Collection entries
-- ==== Sys2Proof/Machine/State.lean ====
section
/-!
DEFINITION. The state of the FDX-192 block as plain data. `Dev` is the device: its register pages and everything the
spec gives it that no register holds. `Mem` is the byte-addressed memory outside it that it reads and writes: DRAM and
host memory. `State` adds the queue of waiting commands, first in, first out.
-/

namespace Sys2Proof.Machine

open Sys2Proof

/-- Response of a bus transaction (R574, R578). -/
inductive BusResp where
  | ok
  | error
  | poisoned
  deriving DecidableEq, Repr

/-- The PMBus commands the device uses (R681): OPERATION, VOUT_COMMAND with its ULINEAR16 mantissa, CLEAR_FAULTS. -/
inductive PmbusCmd where
  | operation (v : Nat)
  | vout (v : Nat)
  | clearFaults
  deriving DecidableEq, Repr

/-- One reference candidate of the Bellows (R56) beyond its registers: the last measured phase (candidate minus device
time, units of 0.25 ns), the correction of LOSC_IN at which device time runs at its rate (units of 10⁻¹²), and its hold-off
(R66, R69). -/
structure Cand where
  phase : Int
  freq : Int
  holdoffRun : Bool
  holdoffDone : Bool
  deferred : Bool
  /-- device time at which its hold-off began, ns -/
  holdoffFrom : Nat
  deriving DecidableEq, Repr

/-- The Bellows beyond its registers (R65 to R93). -/
structure Bellows where
  /-- candidates 0 to 7 -/
  cands : List Cand
  /-- phase move of the slew in progress, 0.25 ns units (R81); `none` when not slewing -/
  slew : Option Int
  /-- step that waits for line 1 of plane STEP_TP, 0.25 ns units (R81) -/
  stepDue : Option Int
  /-- cumulative seconds LOCKED toward R77 -/
  lockedSec : Nat
  /-- holdover average, units of 10⁻¹² ÷ 2³²; `none` before its first update since CLEAR (R76) -/
  hoAvg : Option Int
  /-- a software correction arrived in this period (R84) -/
  swWritten : Bool
  /-- device time of the last PPS_OUT edge, ns (R93) -/
  ppsLast : Option Nat
  /-- LOSC_IN healthy (R73) -/
  loscOk : Bool
  /-- lock was lost with the active candidate, which may step once more (R116, R748) -/
  relock : Bool
  /-- the correction restored at the last start, that of FREE_RUN (R71), units of 10⁻¹² -/
  restored : Int
  /-- this HOLDOVER has lasted HO_LIMIT minutes (R75) -/
  longHold : Bool
  deriving DecidableEq, Repr

/-- Host transmit timestamp queue entry (R105). -/
structure TsqEntry where
  tag : Nat
  ns : Nat
  deriving DecidableEq, Repr

/-- The PTP service and time transfer beyond their registers (R96 to R129). -/
structure Ptp where
  /-- best Announce held per port 0 to 15 (R110) -/
  announce : List (Option Announce)
  /-- last path delays, newest first, at most 16, 0.25 ns units (R112) -/
  delays : List Int
  /-- last offsets with their device time ns, newest first, at most 16 (R115) -/
  offsets : List (Nat × Int)
  /-- grandmaster's logSyncInterval (R114) -/
  gmLogSync : Int
  /-- host transmit timestamp queues: (MAC, entries oldest first) (R105) -/
  tsq : List (Nat × List TsqEntry)
  /-- the control cores' 16-entry timestamp queue, oldest first (R107) -/
  coreTsq : List TsqEntry
  /-- time transfer lanes of the Chart's TIME_TREE with asym in 0.25 ns (R118) -/
  ttLanes : List (Nat × Int)
  /-- egress timestamp of the REQ in flight (R117) -/
  ttT1 : Option Int
  /-- last time transfer delays, newest first, at most 16, 0.25 ns units (R433) -/
  ttDelays : List Int
  /-- consecutive exchanges that did not complete, and consecutive delays off the mean (R433) -/
  ttMiss : Nat
  ttBad : Nat
  /-- device time (2⁻¹⁶ ns) latched with the always-on count at RESET_N, a power-fail warning or DEEP (R120, R751) -/
  aonBase : Option Nat
  deriving DecidableEq, Repr

/-- A candidate at reset: nothing measured, no hold-off. -/
def Cand.reset : Cand := ⟨0, 0, false, false, false, 0⟩

/-- The Bellows at first power-up: LOSC_IN healthy, nothing used yet. -/
def Bellows.reset : Bellows :=
  ⟨List.replicate 8 Cand.reset, none, none, 0, none, false, none, true, false, 0, false⟩

/-- The PTP service at first power-up. -/
def Ptp.reset : Ptp := ⟨List.replicate 16 none, [], [], 0, [], [], [], none, [], 0, 0, none⟩

/-- One entry of the event log (R163). -/
structure Event where
  code : Nat
  page : Nat
  seq : Nat
  time : Nat
  frame : Nat
  line : Nat
  plane : Nat
  sample : Nat
  uncertain : Bool
  forwarded : Bool
  position : Nat
  arg : Nat
  deriving DecidableEq, Repr

/-- A census in progress (R157): its slot when armed, the memory it goes to, and once started the frozen registers,
the device time and the coordinate of the image. -/
structure Census where
  slot : Option Nat
  toDram : Bool
  started : Bool
  image : List (Nat × Word)
  time : Nat
  plane : Nat
  frame : Nat
  deriving DecidableEq, Repr

/-- A Chart load that has been accepted for loading (R176): its address in DRAM, its slot when armed, whether it waits
for the 2 s hold, and whether it slipped; an image that came by BULK (R443) in place of one in DRAM. -/
structure ChartLoad where
  addr : Nat
  image : Option (List Byte)
  slot : Option Nat
  held : Bool
  slipped : Bool
  deriving DecidableEq, Repr

/-- An IS-05 activation (R169): the take or flow enable it makes, on a plane, at a TAI time in ns (`none` at once). -/
structure Is05Req where
  page : Nat
  writes : List (Nat × Word)
  plane : Nat
  at? : Option Nat
  deriving DecidableEq, Repr

/-- A frozen page image (R155): page and the words that differ from reset. -/
structure Frozen where
  page : Nat
  image : List (Nat × Word)
  deriving DecidableEq, Repr

/-- Host access and on-chip services beyond the registers (R130 to R179). -/
structure HostIf where
  /-- PCI Express link up, and message sending enabled -/
  linkUp : Bool
  msgEnable : Bool
  /-- MSI-X table of BAR4 by 32-bit word, 4 per vector, and the pending bit array (R130, R161) -/
  msixTable : List (Nat × Word)
  pba : BitVec 64
  /-- pending state of each vector after the last change (R161) -/
  vecPend : BitVec 64
  frozen : List Frozen
  /-- a SYS_SNAPSHOT freeze holds (R156) -/
  sysFrozen : Option (List (Nat × Word))
  commits : List CommitReq
  census : Option Census
  /-- Chart in force and the one before it (R590), Chart copies A and B of SPI NOR (R736) -/
  chart : Option Chart
  chartPrev : Option Chart
  spiChartA : Option Chart
  spiChartB : Option Chart
  /-- Chart being written before it takes effect, the load held or armed, and the 2 s hold (R176) -/
  chartNew : Option (Chart × Bool)
  chartLoad : Option ChartLoad
  chartHold : Bool
  /-- control protocol sessions 0 to 7 open (R168) -/
  sessions : List Bool
  is05 : List Is05Req
  deriving DecidableEq, Repr

/-- The event log of Temper (R163, R610): entries held, oldest first, and the second and count of the rate limit. -/
structure EventLog where
  entries : List Event
  second : Nat
  inSecond : Nat
  deriving DecidableEq, Repr

/-- The host interface at reset: link down, no page frozen or armed, no Chart, every MSI-X vector masked
(the table's own reset is in `msixWord`). -/
def HostIf.reset : HostIf :=
  ⟨false, false, [], 0, 0, [], none, [], none, none, none, none, none, none, none, false, List.replicate 8 false, []⟩

/-- The event log at first boot: empty (R164). -/
def EventLog.reset : EventLog := ⟨[], 0, 0⟩

/-- A lane beyond its registers: the hunt step being tried (R196), and the 48-bit PRBS counters, whose halves the
registers show as latched (R208); a RAW source more than 1,100 ppm from both rate
families (R184). -/
structure LaneX where
  huntStep : Nat
  prbsErr : Nat
  prbsBits : Nat
  rawBad : Bool
  deriving DecidableEq, Repr

/-- A lane at reset. -/
def LaneX.reset : LaneX := ⟨0, 0, 0, false⟩

/-- Fabric use and framing of a lane (R380 to R399). -/
structure FabLane where
  /-- LANE_ID halves: accepted values, the last value of each half and its run (R385) -/
  idLo : Nat
  idHi : Nat
  candLo : Nat
  runLo : Nat
  candHi : Nat
  runHi : Nat
  /-- last LSEQ received (R384) -/
  lseq : Option Nat
  /-- counters shown through FAB_LN_SEL: frame losses, bad blocks, gaps, cells -/
  cntFrame : Nat
  cntBad : Nat
  cntGap : Nat
  cntCells : Nat
  /-- share class and streams carried in the transmit direction (R393) -/
  share : Nat
  streams : List Nat
  /-- raw circuit: the last RAW_CTL bit counts received, newest first (R388) -/
  rawBits : List (Nat × Nat)
  /-- of a twin lane, which has no FAB_LNn_STAT: frame lock (1 HUNT, 2 LOCKED), identity agrees, in service (R626) -/
  frame : Nat
  idOk : Bool
  svc : Bool
  deriving DecidableEq, Repr

/-- A fabric lane at reset: nothing seen, nothing carried. -/
def FabLane.reset : FabLane := ⟨0, 0, 0, 0, 0, 0, none, 0, 0, 0, 0, 0, [], [], 1, false, false⟩

/-- The billet descriptor of R234. -/
structure Desc where
  width : Nat
  lines : Nat
  total : Nat
  spl : Nat
  rate : Nat
  interlaced : Bool
  psf : Bool
  tp : Nat
  sampling : Nat
  color : Nat
  xfer : Nat
  fullRange : Bool
  audio : Nat
  anc : Bool
  groupSize : Nat
  member : Nat
  square : Bool
  kind : Nat
  lead : Nat
  cells : Nat
  seq : Nat
  deriving DecidableEq, Repr

/-- A billet cell (R324): its header fields but HCRC, which `hcrcOf` computes, and its payload. `frame` is the full
frame number, whose low 16 bits the header carries. -/
structure Cell where
  typ : Nat
  tp : Nat
  frame : Nat
  line : Nat
  idx : Nat
  cc : Nat
  sol : Bool
  eol : Bool
  sof : Bool
  eof : Bool
  invalid : Bool
  subst : Bool
  dseq : Nat
  payload : List Byte
  deriving DecidableEq, Repr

WHAT THE TASK ASKS ->
If a line above holds the string "their", copy it out.

ANSWER TO THIS PROBLEM ->
/-- The PTP service and time transfer beyond their registers (R96 to R129). -/
  /-- last offsets with their device time ns, newest first, at most 16 (R115) -/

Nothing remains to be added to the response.